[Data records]
--------

/-- Count an E_OVERRUN answer (08, SYNC_STATUS). -/
def State.syncOver (s : State) (st : Status) : State := s.when (decide (st = .eOverrun)) fun s => s.incSat F.SYNC_STATUS_OVERRUNS

/-- The register that a port writes (08 R234). -/
def syncAddr (page : Option Nat) : Nat :=
  match page with
  | some c => regAddr .CTX_SYNC_OP c
  | none => regAddr .SYNC_CMD

/-- Answer a port: a rejection at once, OK with what the operation sends (08 R246). -/
def State.syncAnswer (s : State) (p : Port) (page : Option Nat) (st : Status) : State :=
  let s := s.syncOver st
  if st = .ok then (s.syncPut (.ans p (syncAddr page) .ok)).syncFlush
  else s.answerD p (syncAddr page) true st 0

/-- The object that a port's operation names (08 R231). -/
def State.portObj (s : State) (page : Option Nat) (obj : Nat) : Option Nat :=
  match page with
  | some c => if obj < s.rd F.SYNC_CTX_OBJ_COUNT c then some (s.rd F.SYNC_CTX_OBJ_BASE c + obj) else none
  | none => if obj < 16384 then some obj else none

/-- An operation of a port but CTX_SWITCH (08 R232 to R236). -/
def State.portOp (s : State) (p : Port) (page : Option Nat) (bad : Bool) (op obj a0 a1 a2 : Nat) : State :=
  if !s.hubUp then s.deadAnswer p
  else if page.isNone && !p.priv then s.syncAnswer p page .ePriv
  else if page.isSome && (op = 0x10 || op = 0x11) then s.syncAnswer p page .ePriv
  else match s.portObj page obj with
    | none =>
      s.syncAnswer p page (if opNamesCore op a2 && !s.corePresent a0 then .eAbsent else .eRange)
    | some o =>
      let w := portWaiter page op a0 a2
      let st := s.opStatus bad op o a0 a1 a2 true w
      if st ≠ .ok then (s.shortFlag (st = .eRange && !bad && s.opShort op o a0 a1 a2 w)).syncAnswer p page st
      else
        let (st, s) := s.opEffect op o a0 a1 a2 w
        s.syncAnswer p page st

/-- The operation that a SOP asks for (08 R235, R243): OP and whether it waits. -/
def sopOp (sop : Nat) : Nat × Bool :=
  match sop with
  | 1 => (3, false)
  | 2 => (3, true)
  | 3 => (7, true)
  | 4 => (4, false)
  | 5 => (5, false)
  | 6 => (6, false)
  | _ => (7, true)

/-- An answer of a gate operation by DIRECT (08 R244; log entry 30). -/
def State.gateAnswer (s : State) (ctx lobj gen : Nat) (st : Status) (leaf q : Nat) (wake : Bool) : State :=
  (s.syncOver st).syncPut (.dir ctx lobj (gen % 1024) st.code leaf false q wake)

/-- A gate operation at the hub (08 R232, R237, R239, R243, R251): its SOP decides what it asks. -/
def State.gateOp (s : State) (sop ctx epoch leaf q lobj arg : Nat) (mode : Bool) : State :=
  if epoch % 16 ≠ s.rd F.SYNC_CTX_CEPOCH ctx then s.incSat F.SYNC_STATUS_STALE
  else
    let (op, waits) := sopOp sop
    let bad (g : Nat) (st : Status) : State := (s.gateAnswer ctx lobj g st leaf q waits).syncFlush
    match s.portObj (some ctx) lobj with
    | none => bad arg .eRange
    | some o =>
      let gen := if sop ≤ 3 then arg else s.objGen o
      let a0 := if sop = 4 then arg else 0
      let a2 := if op = 7 && mode then 0x20 else 0
      let pair := if sop = 3 then s.objBar o else if sop = 7 then !s.objBar o else true
      let has := waits && s.sync.watches.any fun w => !w.core && Nat.beq w.leaf leaf && Nat.beq w.wid q
      let w : Option Waiter := if waits then some { core := false, leaf := leaf, wid := q, pool := some ctx } else none
      let st := s.opStatus false op o a0 arg a2 false w
      if !pair || has then bad gen .eRange
      else if st ≠ .ok then
        ((s.shortFlag (st = .eRange && s.opShort op o a0 arg a2 w)).gateAnswer ctx lobj gen st leaf q waits).syncFlush
      else
        let (st, s) := s.opEffect op o a0 arg a2 w
        if st = .ok && waits then s.syncFlush
        else (s.gateAnswer ctx lobj gen st leaf q waits).syncFlush

/-- An upward SYNC message at the hub (08 R243). -/
def State.gateApply (s : State) (e : ChEnd) (sop ctx epoch leaf q lobj arg : Nat) (mode : Bool) : State :=
  if sop = 0 || 8 ≤ sop then s.event 0x05 (s.endInst e)
  else s.gateOp sop (ctx % 16) epoch (leaf % 512) (q % 64) (lobj % 2048) (arg % 65536) mode

/-- An upward SYNC message at a channel end (08 R243): a node engine sends it on unchanged; the hub applies it, or where it has
stopped, the standby has captured it (16 R486). -/
def State.gateMsg (s : State) (e : ChEnd) (tag sop ctx epoch leaf q lobj arg : Nat) (mode : Bool) : State :=
  s.deliver e tag fun s =>
    match e with
    | .hub _ =>
      if s.v .okLapse = 1 then
        { s with mir := { s.mir with captured := s.mir.captured ++ [⟨e, sop, ctx, epoch, leaf, q, lobj, arg, mode⟩] } }
      else s.gateApply e sop ctx epoch leaf q lobj arg mode
    | .node n 0 => s.evFrom (nodeDom n) 0x05 (s.endInst e)
    | .node n _ => s.sendUp (nodeDom n) Mt.syncMsg (gatePayload sop ctx epoch lobj leaf q mode arg)
    | .leaf n => s.evFrom (leafDom n) 0x05 (s.endInst e)

/-- A sync operation of a port, or of a gate's message, whose SOP says what it asks: ARG is in ARG1, MODE in ARG2 bit 5, and
n of SIGNAL in ARG0. -/
def State.syncRow (s : State) (org : SyncOrg) (op obj a0 a1 a2 : Nat) : State :=
  match org with
  | .port p page => s.portOp p page false op obj (a0 % 65536) (a1 % 65536) (a2 % 256)
  | .gate e tag sop ctx epoch leaf q =>
    s.gateMsg e tag sop ctx epoch leaf q obj (if sop = 4 then a0 else a1) (bitOf a2 5)

/-! ### Context switch -/

/-- The objects of a slot that hold anything. -/
def State.slotObjs (s : State) (c : Nat) : List Nat :=
  ((s.regs.filter fun p => (decide (p.1.n = Reg.SYNC_OBJ_A) || decide (p.1.n = Reg.SYNC_OBJ_B))
    && decide (s.slotOf p.1.i = some c)).map (·.1.i)).eraseDups

/-- The context bank of a slot clears (17 R504). -/
def State.ctxBankClear (s : State) (c : Nat) : State :=
  let s := s.each (List.range 64) fun s k => s.setReg .CNT_CTX 0 c k
  ((s.setReg .CNT_CTX_E 0 c).setV .ctxNj0 (s.v .ctxNj c) c).setV .swTime s.time c

/-- CTX_SWITCH, steps 1 and 2 of R250 (08). -/
def State.switchStart (s : State) (c : Nat) : State :=
  let s := (s.wr F.SYNC_CTX_SWITCHING 1 c).incWrap F.SYNC_CTX_CEPOCH 1 c
  let s := (s.wr F.SYNC_STATUS_SWITCH_BUSY 1).wr F.SYNC_STATUS_SWITCH_CTX c
  let s := (s.ctxBankClear c).latchAbort c
  s.toHubChildren (clrPayload c (s.rd F.SYNC_CTX_CEPOCH c))

/-- Steps 3 to 8 of R250 (08). -/
def State.switchEnd (s : State) (c : Nat) : State :=
  let os := s.slotObjs c
  let s := s.frame 4 0x12 c s.time 0 0
  let s := s.each (os.filter fun o => s.objType o = 4) fun s o => s.breakSend o Br.own none
  let s := s.each (os.filter fun o => s.is F.SYNC_OBJ_A_SHAPE_EN o) fun s o => s.shapeCancel o
  let mine (w : Watch) : Bool := decide (s.slotOf w.obj = some c)
  let s : State := { s with sync := { s.sync with watches := s.sync.watches.filter (fun w => !mine w),
                                                  claims := s.sync.claims.filter fun x => !mine x.1 } }
  let s := s.each os fun s o => s.objZero o
  let s := s.tagMark c none s.time
  let s := s.when (!s.is F.STR_CTX_RETAIN c) fun s => (s.strSwitch c).slotShape c
  let s := s.wr F.SYNC_CTX_SWITCHING 0 c
  let s := (s.wr F.SYNC_STATUS_SWITCH_BUSY 0).wr F.SYNC_STATUS_SWITCH_CTX 0
  (s.event 0x2A c).syncFlush

/-! ### Commands -/

/-- INIT (08 R235). -/
def execSyncInit (t : Nat) (o : SyncOrg) (obj a0 a1 a2 : Nat) (s : State) : Host.Outcome State Fault Refusal :=
  .next ((s.start t).syncRow o 0x01 obj a0 a1 a2)

/-- TAG (08 R235). -/
def execSyncTag (t : Nat) (o : SyncOrg) (obj a0 a1 a2 : Nat) (s : State) : Host.Outcome State Fault Refusal :=
  .next ((s.start t).syncRow o 0x02 obj a0 a1 a2)

/-- ARRIVE (08 R237). -/
def execSyncArrive (t : Nat) (o : SyncOrg) (obj a0 a1 a2 : Nat) (s : State) : Host.Outcome State Fault Refusal :=
  .next ((s.start t).syncRow o 0x03 obj a0 a1 a2)

/-- SIGNAL (08 R235, R240). -/
def execSyncSignal (t : Nat) (o : SyncOrg) (obj a0 a1 a2 : Nat) (s : State) : Host.Outcome State Fault Refusal :=
  .next ((s.start t).syncRow o 0x04 obj a0 a1 a2)

/-- SET (08 R235, R240). -/
def execSyncSet (t : Nat) (o : SyncOrg) (obj a0 a1 a2 : Nat) (s : State) : Host.Outcome State Fault Refusal :=
  .next ((s.start t).syncRow o 0x05 obj a0 a1 a2)

/-- CLEAR (08 R235). -/
def execSyncClear (t : Nat) (o : SyncOrg) (obj a0 a1 a2 : Nat) (s : State) : Host.Outcome State Fault Refusal :=
  .next ((s.start t).syncRow o 0x06 obj a0 a1 a2)

/-- WAIT (08 R239). -/
def execSyncWait (t : Nat) (o : SyncOrg) (obj a0 a1 a2 : Nat) (s : State) : Host.Outcome State Fault Refusal :=
  .next ((s.start t).syncRow o 0x07 obj a0 a1 a2)

/-- CANCEL (08 R242). -/
def execSyncCancel (t : Nat) (o : SyncOrg) (obj a0 a1 a2 : Nat) (s : State) : Host.Outcome State Fault Refusal :=
  .next ((s.start t).syncRow o 0x08 obj a0 a1 a2)

/-- FREE (08 R235). -/
def execSyncFree (t : Nat) (o : SyncOrg) (obj a0 a1 a2 : Nat) (s : State) : Host.Outcome State Fault Refusal :=
  .next ((s.start t).syncRow o 0x09 obj a0 a1 a2)

/-- BREAK (08 R235). -/
def execSyncBreak (t : Nat) (o : SyncOrg) (obj a0 a1 a2 : Nat) (s : State) : Host.Outcome State Fault Refusal :=
  .next ((s.start t).syncRow o 0x0A obj a0 a1 a2)

/-- RESET (08 R235). -/
def execSyncReset (t : Nat) (o : SyncOrg) (obj a0 a1 a2 : Nat) (s : State) : Host.Outcome State Fault Refusal :=
  .next ((s.start t).syncRow o 0x0B obj a0 a1 a2)

/-- FORCE (08 R252). -/
def execSyncForce (t : Nat) (o : SyncOrg) (obj a0 a1 a2 : Nat) (s : State) : Host.Outcome State Fault Refusal :=
  .next ((s.start t).syncRow o 0x10 obj a0 a1 a2)

/-- SET_COUNT (08 R252). -/
def execSyncSetCount (t : Nat) (o : SyncOrg) (obj a0 a1 a2 : Nat) (s : State) : Host.Outcome State Fault Refusal :=
  .next ((s.start t).syncRow o 0x11 obj a0 a1 a2)

/-- CTX_SWITCH of a port: its status once step 1 has run (08 R236, R250). -/
def State.portSwitch (s : State) (p : Port) (page : Option Nat) (bad : Bool) (a2 : Nat) : State :=
  if !s.hubUp then s.deadAnswer p
  else if page.isSome || !p.priv then s.syncAnswer p page .ePriv
  else if bad || 16 ≤ a2 then s.syncAnswer p page .eRange
  else if s.is F.SYNC_STATUS_SWITCH_BUSY then s.syncAnswer p page .eOverrun
  else (s.switchStart a2).syncAnswer p page .ok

--------

## [What is needed]
Above are the records; please copy exactly their first line and each line after it through the line containing "none => regAddr .SYNC_CMD", and no line after that.

## [Written response]
/-- Count an E_OVERRUN answer (08, SYNC_STATUS). -/
def State.syncOver (s : State) (st : Status) : State := s.when (decide (st = .eOverrun)) fun s => s.incSat F.SYNC_STATUS_OVERRUNS

/-- The register that a port writes (08 R234). -/
def syncAddr (page : Option Nat) : Nat :=
  match page with
  | some c => regAddr .CTX_SYNC_OP c
  | none => regAddr .SYNC_CMD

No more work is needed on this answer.